إلى الأعماق فعلًا: النظام الذي يرى تيارات المحيطات من الفضاء

A new study led by Tel Aviv University presents a significant breakthrough in ocean research: an innovative system called GOFLOW enables , for the first time, the mapping of ocean currents with extremely high accuracy directly from satellite imagery. Researchers estimate that this new capability will contribute to a deeper understanding of the processes that influence weather patterns, the climate crisis, and the interplay between the ocean and the atmosphere.

The study was led by Professor Roy Barkan from the Department of Geophysics at the School of Exact Sciences, in collaboration with Luke Lennan from Scripps Institution of Oceanography, Kaushik Srinivasan from the University of California, and Nicholas Bezzo from the University of Rhode Island.
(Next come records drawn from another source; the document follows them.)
-- ==== Sys2Proof/Laws/Sparse.lean ====
section
/-! SUPPORT. The laws of sparse data and of memory: a write is read back where it went and changes nothing else, and every
operation keeps the canonical form. -/

namespace Sys2Proof

variable {α : Type} [DecidableEq α]

/-- A key lies above a bound. -/
def Sparse.Above (lo : Option Nat) (a : Nat) : Prop := ∀ l, lo = some l → l < a

theorem Sparse.above_none (a : Nat) : Sparse.Above none a := by intro l h; cases h

theorem Sparse.above_some {l a : Nat} : Sparse.Above (some l) a ↔ l < a :=
  ⟨fun h => h l rfl, fun h m e => by cases e; exact h⟩

theorem Sparse.above_trans {lo : Option Nat} {a b : Nat} (h : Sparse.Above lo a) (hab : a < b) : Sparse.Above lo b :=
  fun l e => lt_trans (h l e) hab

/-- The canonical form of a non-empty store, by its head. -/
theorem Sparse.wfFrom_cons {d : α} {lo : Option Nat} {k : Nat} {v : α} {m : Sparse α} :
    Sparse.wfFrom d lo ((k, v) :: m) = true ↔ Sparse.Above lo k ∧ v ≠ d ∧ Sparse.wfFrom d (some k) m = true := by
  cases lo with
  | none => simp [Sparse.wfFrom, Sparse.above_none]
  | some l => simp [Sparse.wfFrom, Sparse.above_some, and_assoc]

theorem Sparse.wfFrom_nil {d : α} {lo : Option Nat} : Sparse.wfFrom d lo ([] : Sparse α) = true := by cases lo <;> rfl

/-- A store well formed above a key is well formed above a smaller bound. -/
theorem Sparse.wfFrom_mono {d : α} {k : Nat} {lo : Option Nat} {m : Sparse α} (hk : Sparse.Above lo k ∨ lo = some k)
    (h : Sparse.wfFrom d (some k) m = true) : Sparse.wfFrom d lo m = true := by
  cases m with
  | nil => exact Sparse.wfFrom_nil
  | cons e m =>
    obtain ⟨k2, v⟩ := e
    rw [Sparse.wfFrom_cons] at h ⊢
    refine ⟨?_, h.2⟩
    rcases hk with hk | rfl
    · exact Sparse.above_trans hk (Sparse.above_some.1 h.1)
    · exact h.1

/-- Keeping some entries of a store keeps the canonical form. -/
theorem Sparse.wfFrom_filter {d : α} (p : Nat × α → Bool) :
    ∀ {m : Sparse α} {lo : Option Nat}, Sparse.wfFrom d lo m = true → Sparse.wfFrom d lo (m.filter p) = true
  | [], _, _ => Sparse.wfFrom_nil
  | (k, v) :: m, lo, h => by
    have hc := Sparse.wfFrom_cons.1 h
    by_cases hp : p (k, v)
    · rw [List.filter_cons_of_pos hp]
      exact Sparse.wfFrom_cons.2 ⟨hc.1, hc.2.1, Sparse.wfFrom_filter p hc.2.2⟩
    · rw [List.filter_cons_of_neg hp]
      exact Sparse.wfFrom_filter p (Sparse.wfFrom_mono (.inl hc.1) hc.2.2)

/-- Putting an entry whose key is absent keeps the canonical form above any bound below the key. -/
theorem Sparse.wfFrom_put {d : α} {a : Nat} {v : α} (hv : v ≠ d) :
    ∀ {m : Sparse α} {lo : Option Nat}, Sparse.wfFrom d lo m = true → Sparse.Above lo a → (∀ e ∈ m, e.1 ≠ a) →
      Sparse.wfFrom d lo (Sparse.put m a v) = true
  | [], lo, _, ha, _ => Sparse.wfFrom_cons.2 ⟨ha, hv, Sparse.wfFrom_nil⟩
  | (k, w) :: m, lo, h, ha, hm => by
    have hc := Sparse.wfFrom_cons.1 h
    have hk : k ≠ a := hm (k, w) (by simp)
    by_cases h1 : a < k
    · simp only [Sparse.put, if_pos h1]
      exact Sparse.wfFrom_cons.2 ⟨ha, hv, Sparse.wfFrom_cons.2 ⟨Sparse.above_some.2 h1, hc.2⟩⟩
    · simp only [Sparse.put, if_neg h1]
      exact Sparse.wfFrom_cons.2 ⟨hc.1, hc.2.1,
        Sparse.wfFrom_put hv hc.2.2 (Sparse.above_some.2 (by omega)) (fun e he => hm e (by simp [he]))⟩

/-- Setting a key keeps the canonical form. -/
theorem Sparse.wf_set {d : α} {m : Sparse α} (h : Sparse.wf d m = true) (a : Nat) (v : α) : Sparse.wf d (Sparse.set d m a v) = true := by
  unfold Sparse.set
  split
  · exact Sparse.wfFrom_filter _ h
  · next hv =>
    refine Sparse.wfFrom_put hv (Sparse.wfFrom_filter _ h) (Sparse.above_none a) (fun e he => ?_)
    simpa using (List.mem_filter.1 he).2

omit [DecidableEq α] in
/-- A filter by key reads as the default where the key is dropped. -/
theorem Sparse.get_filter {d : α} (p : Nat → Bool) (b : Nat) :
    ∀ m : Sparse α, Sparse.get d (m.filter (fun e => p e.1)) b = if p b then Sparse.get d m b else d
  | [] => by simp [Sparse.get]
  | (k, v) :: m => by
    by_cases hp : p k
    · rw [List.filter_cons_of_pos (by simpa using hp)]
      by_cases hk : k = b
      · subst hk; simp [Sparse.get, hp]
      · simp only [Sparse.get, if_neg hk, Sparse.get_filter p b m]
    · rw [List.filter_cons_of_neg (by simpa using hp), Sparse.get_filter p b m]
      by_cases hk : k = b
      · subst hk; simp [hp]
      · simp only [Sparse.get, if_neg hk]

omit [DecidableEq α] in
theorem Sparse.get_erase {d : α} (m : Sparse α) (a b : Nat) :
    Sparse.get d (Sparse.erase m a) b = if b = a then d else Sparse.get d m b := by
  have h := Sparse.get_filter (d := d) (fun k => decide (k ≠ a)) b m
  unfold Sparse.erase
  rw [h]
  by_cases h : b = a <;> simp [h]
The study was published in the journal Nature Geoscience.

Calm waters conceal great depths: This is how the processes within the Gulf Stream were revealed

The oceans cover more than 70% of the Earth's surface and are a key driver of global climate regulation. Ocean currents, such as the Gulf Stream in the Atlantic Ocean, are responsible for transporting heat, carbon, and energy over vast distances. However, until now, much of the small-scale, rapid processes occurring within them—at scales of tens of kilometers or less—has remained beyond the direct measurement capabilities of satellites.
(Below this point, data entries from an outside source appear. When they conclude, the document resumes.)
section
variable (s : State) (c : Nat) (f : Conv → Conv)
@[simp] theorem State.updConv_pending : (s.updConv c f).pending = s.pending := rfl
@[simp] theorem State.updConv_time : (s.updConv c f).time = s.time := rfl
@[simp] theorem State.updConv_freeCount : (s.updConv c f).freeCount = s.freeCount := rfl
@[simp] theorem State.updConv_lock : (s.updConv c f).lock = s.lock := rfl
@[simp] theorem State.updConv_clk : (s.updConv c f).clk = s.clk := rfl
@[simp] theorem State.updConv_thm : (s.updConv c f).thm = s.thm := rfl
@[simp] theorem State.updConv_pwr : (s.updConv c f).pwr = s.pwr := rfl
@[simp] theorem State.updConv_cool : (s.updConv c f).cool = s.cool := rfl
@[simp] theorem State.updConv_boot : (s.updConv c f).boot = s.boot := rfl
@[simp] theorem State.updConv_nv : (s.updConv c f).nv = s.nv := rfl
@[simp] theorem State.updConv_mem : (s.updConv c f).mem = s.mem := rfl
@[simp] theorem State.updConv_host : (s.updConv c f).host = s.host := rfl
@[simp] theorem State.updConv_poison : (s.updConv c f).poison = s.poison := rfl
@[simp] theorem State.updConv_cells : (s.updConv c f).cells = s.cells := rfl
@[simp] theorem State.updConv_acc24 : (s.updConv c f).acc24 = s.acc24 := rfl
@[simp] theorem State.updConv_acc48 : (s.updConv c f).acc48 = s.acc48 := rfl
@[simp] theorem State.updConv_shadow : (s.updConv c f).shadow = s.shadow := rfl
@[simp] theorem State.updConv_arrs : (s.updConv c f).arrs = s.arrs := rfl
@[simp] theorem State.updConv_sites : (s.updConv c f).sites = s.sites := rfl
@[simp] theorem State.updConv_wgt : (s.updConv c f).wgt = s.wgt := rfl
@[simp] theorem State.updConv_adps : (s.updConv c f).adps = s.adps := rfl
@[simp] theorem State.updConv_vars : (s.updConv c f).vars = s.vars := rfl
@[simp] theorem State.updConv_banks : (s.updConv c f).banks = s.banks := rfl
@[simp] theorem State.updConv_eng : (s.updConv c f).eng = s.eng := rfl
@[simp] theorem State.updConv_cur : (s.updConv c f).cur = s.cur := rfl
@[simp] theorem State.updConv_nxt : (s.updConv c f).nxt = s.nxt := rfl
@[simp] theorem State.updConv_mesh : (s.updConv c f).mesh = s.mesh := rfl
@[simp] theorem State.updConv_sync : (s.updConv c f).sync = s.sync := rfl
@[simp] theorem State.updConv_kvs : (s.updConv c f).kvs = s.kvs := rfl
@[simp] theorem State.updConv_pfs : (s.updConv c f).pfs = s.pfs := rfl
@[simp] theorem State.updConv_outl : (s.updConv c f).outl = s.outl := rfl
@[simp] theorem State.updConv_frames : (s.updConv c f).frames = s.frames := rfl
@[simp] theorem State.updConv_sweeps : (s.updConv c f).sweeps = s.sweeps := rfl
@[simp] theorem State.updConv_seqs : (s.updConv c f).seqs = s.seqs := rfl
@[simp] theorem State.updConv_parts : (s.updConv c f).parts = s.parts := rfl
@[simp] theorem State.updConv_srv : (s.updConv c f).srv = s.srv := rfl
@[simp] theorem State.updConv_sens : (s.updConv c f).sens = s.sens := rfl
@[simp] theorem State.updConv_flt : (s.updConv c f).flt = s.flt := rfl
@[simp] theorem State.updConv_fab : (s.updConv c f).fab = s.fab := rfl
@[simp] theorem State.updConv_chans : (s.updConv c f).chans = s.chans := rfl
@[simp] theorem State.updConv_hif : (s.updConv c f).hif = s.hif := rfl
@[simp] theorem State.updConv_sec : (s.updConv c f).sec = s.sec := rfl
@[simp] theorem State.updConv_jtag : (s.updConv c f).jtag = s.jtag := rfl
end

section
variable (s : State) (k p : Nat) (f : Arr → Arr)
@[simp] theorem State.updArr_pending : (s.updArr k p f).pending = s.pending := rfl
@[simp] theorem State.updArr_time : (s.updArr k p f).time = s.time := rfl
@[simp] theorem State.updArr_freeCount : (s.updArr k p f).freeCount = s.freeCount := rfl
@[simp] theorem State.updArr_lock : (s.updArr k p f).lock = s.lock := rfl
@[simp] theorem State.updArr_clk : (s.updArr k p f).clk = s.clk := rfl
@[simp] theorem State.updArr_thm : (s.updArr k p f).thm = s.thm := rfl
@[simp] theorem State.updArr_pwr : (s.updArr k p f).pwr = s.pwr := rfl
@[simp] theorem State.updArr_cool : (s.updArr k p f).cool = s.cool := rfl
@[simp] theorem State.updArr_boot : (s.updArr k p f).boot = s.boot := rfl
@[simp] theorem State.updArr_nv : (s.updArr k p f).nv = s.nv := rfl
@[simp] theorem State.updArr_mem : (s.updArr k p f).mem = s.mem := rfl
@[simp] theorem State.updArr_host : (s.updArr k p f).host = s.host := rfl
@[simp] theorem State.updArr_poison : (s.updArr k p f).poison = s.poison := rfl
@[simp] theorem State.updArr_cells : (s.updArr k p f).cells = s.cells := rfl
@[simp] theorem State.updArr_acc24 : (s.updArr k p f).acc24 = s.acc24 := rfl
@[simp] theorem State.updArr_acc48 : (s.updArr k p f).acc48 = s.acc48 := rfl
@[simp] theorem State.updArr_shadow : (s.updArr k p f).shadow = s.shadow := rfl
@[simp] theorem State.updArr_sites : (s.updArr k p f).sites = s.sites := rfl
@[simp] theorem State.updArr_wgt : (s.updArr k p f).wgt = s.wgt := rfl
@[simp] theorem State.updArr_adps : (s.updArr k p f).adps = s.adps := rfl
@[simp] theorem State.updArr_vars : (s.updArr k p f).vars = s.vars := rfl
@[simp] theorem State.updArr_banks : (s.updArr k p f).banks = s.banks := rfl
@[simp] theorem State.updArr_eng : (s.updArr k p f).eng = s.eng := rfl
@[simp] theorem State.updArr_cur : (s.updArr k p f).cur = s.cur := rfl
@[simp] theorem State.updArr_nxt : (s.updArr k p f).nxt = s.nxt := rfl
@[simp] theorem State.updArr_mesh : (s.updArr k p f).mesh = s.mesh := rfl
@[simp] theorem State.updArr_sync : (s.updArr k p f).sync = s.sync := rfl
@[simp] theorem State.updArr_kvs : (s.updArr k p f).kvs = s.kvs := rfl
@[simp] theorem State.updArr_pfs : (s.updArr k p f).pfs = s.pfs := rfl
@[simp] theorem State.updArr_outl : (s.updArr k p f).outl = s.outl := rfl
@[simp] theorem State.updArr_frames : (s.updArr k p f).frames = s.frames := rfl
@[simp] theorem State.updArr_sweeps : (s.updArr k p f).sweeps = s.sweeps := rfl
@[simp] theorem State.updArr_seqs : (s.updArr k p f).seqs = s.seqs := rfl
@[simp] theorem State.updArr_parts : (s.updArr k p f).parts = s.parts := rfl
@[simp] theorem State.updArr_srv : (s.updArr k p f).srv = s.srv := rfl
@[simp] theorem State.updArr_convs : (s.updArr k p f).convs = s.convs := rfl
@[simp] theorem State.updArr_sens : (s.updArr k p f).sens = s.sens := rfl
@[simp] theorem State.updArr_flt : (s.updArr k p f).flt = s.flt := rfl
@[simp] theorem State.updArr_fab : (s.updArr k p f).fab = s.fab := rfl
@[simp] theorem State.updArr_chans : (s.updArr k p f).chans = s.chans := rfl
@[simp] theorem State.updArr_hif : (s.updArr k p f).hif = s.hif := rfl
@[simp] theorem State.updArr_sec : (s.updArr k p f).sec = s.sec := rfl
@[simp] theorem State.updArr_jtag : (s.updArr k p f).jtag = s.jtag := rfl
end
This is where GOFLOW comes in . Developed using artificial intelligence and trained on highly advanced ocean simulations, the system analyzes a series of infrared images of sea surface temperatures to infer horizontal water flow fields. Unlike previous methods that relied on limited physical assumptions, this system succeeds in detecting more complex and precise movements.

The analysis reveals that regions like the Gulf Stream experience strong dynamic processes on scales smaller than 30 kilometers, accompanied by sharp temperature changes and converging flow patterns. These phenomena are linked to vertical water mixing, the upwelling or downwelling of water masses, and the influence on heat and gas exchange between the ocean and the atmosphere.

Better preparedness for extreme weather events

The researchers point out that the study's findings have clear climatic implications, as ocean mixing and energy transfer processes influence storm intensity, marine heatwave development, pollutant dispersal, and the ocean's capacity to absorb carbon dioxide from the atmosphere. A better understanding of these mechanisms could improve climate forecasting models and provide more accurate predictions of extreme weather events.

Furthermore, the researchers assert that the system provides, for the first time, a direct spatial representation of the horizontal divergence field in the ocean, a key indicator for understanding vertical water movements. This information was previously only available through computer simulations or in-situ measurements at sea.

Professor Roy Barkan concludes by saying:

“The ocean is a key component of Earth’s climate system, but much of the processes that drive it occur on small, rapid scales that are very difficult to measure directly. Through GOFLOW, we are successfully extracting, for the first time, dynamic information from satellites that was previously unavailable, revealing mechanisms that affect mixing, heat transfer, and gas exchange between the ocean and the atmosphere. In an era of accelerating climate change, the ability to see these fine details is crucial to better understanding the big picture.”

About Professor Roi Barkan

Professor Roy Barkan is a researcher in the Department of Geophysics at Tel Aviv University, specializing in physical oceanography and fluid dynamics. His research focuses on understanding dynamic processes in the ocean at small and medium scales and how they affect water mixing and the exchange of energy and gases between the sea and the atmosphere. His research combines advanced numerical models, satellite data, and technological tools such as artificial intelligence to improve the accuracy of climate models and ocean current forecasts.